No effect on efficiency in automatic conversion between numbers and strings?

There is automatic conversion between numbers and strings in Perl.

From the Llama book:

You don't need to worry about the difference between numbers and strings; just use the proper operators, and Perl will make it all work.

And if you're worried about efficiency, don't be. Perl generally remembers the result of a conversion so that it's don开发者_StackOverflow社区e only once.

How does this happens? I mean how does Perl remembers it and for how much time?

Doesn't it affect the efficiency even by a single bit?

Why should the efficiency be slower?

If you do the conversion automatically or manually, it is absolutely the same. But by doing it automatically you just need to type less code.

A scalar variable in perl can hold many different values.
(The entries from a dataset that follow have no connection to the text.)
-- ==== Sys2Proof/Machine/XcCore.lean ====
section
/-! DEFINITION. The exchange contexts of TSV as NPA and KVC see them: holding, freeing, sent and missed (R475, R478). -/
namespace Sys2Proof.Machine

def State.setTsv (s : State) (t : Tsv) : State := { s with tsv := t }
def State.xc (s : State) (i : Nat) : Option Xc := tabGet none s.tsv.xcs i
def State.setXc (s : State) (i : Nat) (x : Option Xc) : State := s.setTsv { s.tsv with xcs := tabSet none s.tsv.xcs i x }

/-- XCs in use. -/
def State.xcBusy (s : State) : Nat := s.tsv.xcs.length
/-- XCs that partition p holds. -/
def State.xcHeld (s : State) (p : Nat) : Nat :=
  (s.tsv.xcs.filter fun e => match e.2 with | some x => x.part == p | none => false).length

/-- Count counter i of address a when the cycle ends (R525). -/
def State.svcCnt (s : State) (a i : Nat) : State := s.tally (.svc a i 1)

/-- XC_BUSY and XC_PEAK follow the XCs in use. -/
def State.showXcs (s : State) : State :=
  let n := s.xcBusy
  (s.put F.tsvStat_XC_BUSY n).put F.tsvStat_XC_PEAK (max n (s.get F.tsvStat_XC_PEAK))

/-- Free an XC: its pin is released, and no frame of it is sent any more. -/
def State.xcFree (s : State) (i : Nat) : State :=
  match s.xc i with
  | none => s
  | some x =>
    let keep (f : TxFrame) : Bool := f.xc != some i
    let clean (p : NPort) : NPort :=
      { p with q := (p.q.map fun e => (e.1, e.2.filter keep)).filter fun e => e.2 != [], resv := p.resv.filter fun r => r.xc != some i }
    let port := s.get F.svcCfg_PORT x.svc
    let s := (s.setNport port (clean (s.nport port))).setXc i none
    let s := match x.pin with
      | some (v, g) => s.unpin v g
      | none => s
    s.showXcs

/-- The frame of an XC has been sent (R475): responses are counted, a Follow_Up goes to queue 6 (R505). -/
def State.xcSent (s : State) (i : Nat) : State :=
  match s.xc i with
  | none => s
  | some x =>
    let resp := match x.msg with
      | .sync _ | .announce _ => false
      | _ => true
    let s := if resp then (s.svcCnt x.svc 1).tally (.ev 0x07 0x02 x.svc x.part 1 0) else s
    let s := match x.follow with
      | some f => s.enqueue (s.get F.svcCfg_PORT x.svc) 6 f
      | none => s
    s.xcFree i

/-- LAUNCH_LEAD in use, in ticks (R484). -/
def State.launchLead (s : State) : Int := Int.ofNat (clampNat 400 10000 (s.get F.tsvCfg_LAUNCH_LEAD) * Config.nsTicks)

/-- Reserve the launch of an XC whose frame holds its port for `hold` ticks; none where NPA has no reservation left (R484). -/
def State.xcReserve (s : State) (i p hold opp : Nat) : Option State :=
  match s.xc i with
  | none => none
  | some x =>
    if 64 ≤ (s.nport p).resv.length then none
    else
      let d := s.get F.portCfg_DOMAIN p
      let tL := s.launchTime p hold (s.ticks d + s.launchLead) opp
      let s := s.reserve p { tL := tL, hold := hold, xc := some i }
      some (s.setXc i (some { x with stage := .build, tL := tL, tRead := s.ticks d, bRead := (s.dom d).bound }))

/-- An XC that ends in TIMEOUT (R475). -/
def State.xcTimeout (s : State) (i : Nat) : State :=
  match s.xc i with
  | none => s
  | some x => (s.bump F.tsvDrop_TIMEOUT 1 x.part).xcFree i

/-- LAUNCH_MISS of an XC: reserved again once, then freed (R475). -/
def State.xcMiss (s : State) (p i hold : Nat) : State :=
  match s.xc i with
  | none => s
  | some x =>
    if 0 < x.misses then s.xcTimeout i
    else
      match (s.setXc i (some { x with misses := 1 })).xcReserve i p hold 0 with
      | some t => t
      | none => s.xcTimeout i

/-- An XC that ends in KEY_ABORT (R475, R476). -/
def State.xcAbort (s : State) (i : Nat) : State :=
  match s.xc i with
  | none => s
  | some x => (s.bump F.tsvErr_KEY_ABORT 1 x.part).xcFree i

/-- Every XC for which `p` holds, freed by `f`. -/
def State.xcEach (s : State) (p : Xc → Bool) (f : State → Nat → State) : State :=
  (tabKeys (fun _ x => match x with | some v => p v | none => false) s.tsv.xcs).foldl f s

end Sys2Proof.Machine
end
The runtime (perl interpreter) does a conversion and saves the number inside the scalar.

You can see such internal things with Devel::Peek

#!/usr/bin/env perl
use Devel::Peek;

my $value = '15';
Dump($value);
$value + 5;
Dump($value);
$value = 5;
Dump($value);

Output:

SV = PV(0x8f71040) at 0x8f82d88
  REFCNT = 1
  FLAGS = (PADMY,POK,pPOK)
  PV = 0x8f7ecb8 "15"\0
  CUR = 2
  LEN = 4
SV = PVIV(0x8f7a2fc) at 0x8f82d88
  REFCNT = 1
  FLAGS = (PADMY,IOK,POK,pIOK,pPOK)
  IV = 15
  PV = 0x8f7ecb8 "15"\0
  CUR = 2
  LEN = 4
SV = PVIV(0x8f7a2fc) at 0x8f82d88
  REFCNT = 1
  FLAGS = (PADMY,IOK,pIOK)
  IV = 5
  PV = 0x8f7ecb8 "15"\0
  CUR = 2
  LEN = 4

Here you can see that a Scalar Value (SV) has "15" the string as (PV), after doing an addition it adds (IV) (Integer Value).

A scalar contains a flags to know which value is correct. In the first dump you see the Flag POK that says PV is a correct current value. If you ask for this value, perl can immediately return this value.

After the addition you see "IOK" that says "IV" value is also okay. Actually the variable itself was not changed, but because an addition with a string was made perl needed todo a conversation from string to an int. What you see after the addition is that POK and IOK are valid. That means the Scalar currently holds a valid string and a valid Integer. As long as the variable doesn't change, both values are valid, and perl don't need to do a conversation.

But after changing the value to the integer 5 you see that "POK" is not set anymore. This operation sets the IV to a new value and invalidates the PV value. As long as you just work with $value as an integer nothing additional will happen. As soon as you use $value within a string context will will do a conversion to a string and will update PV and sets POK. But only has to do that once.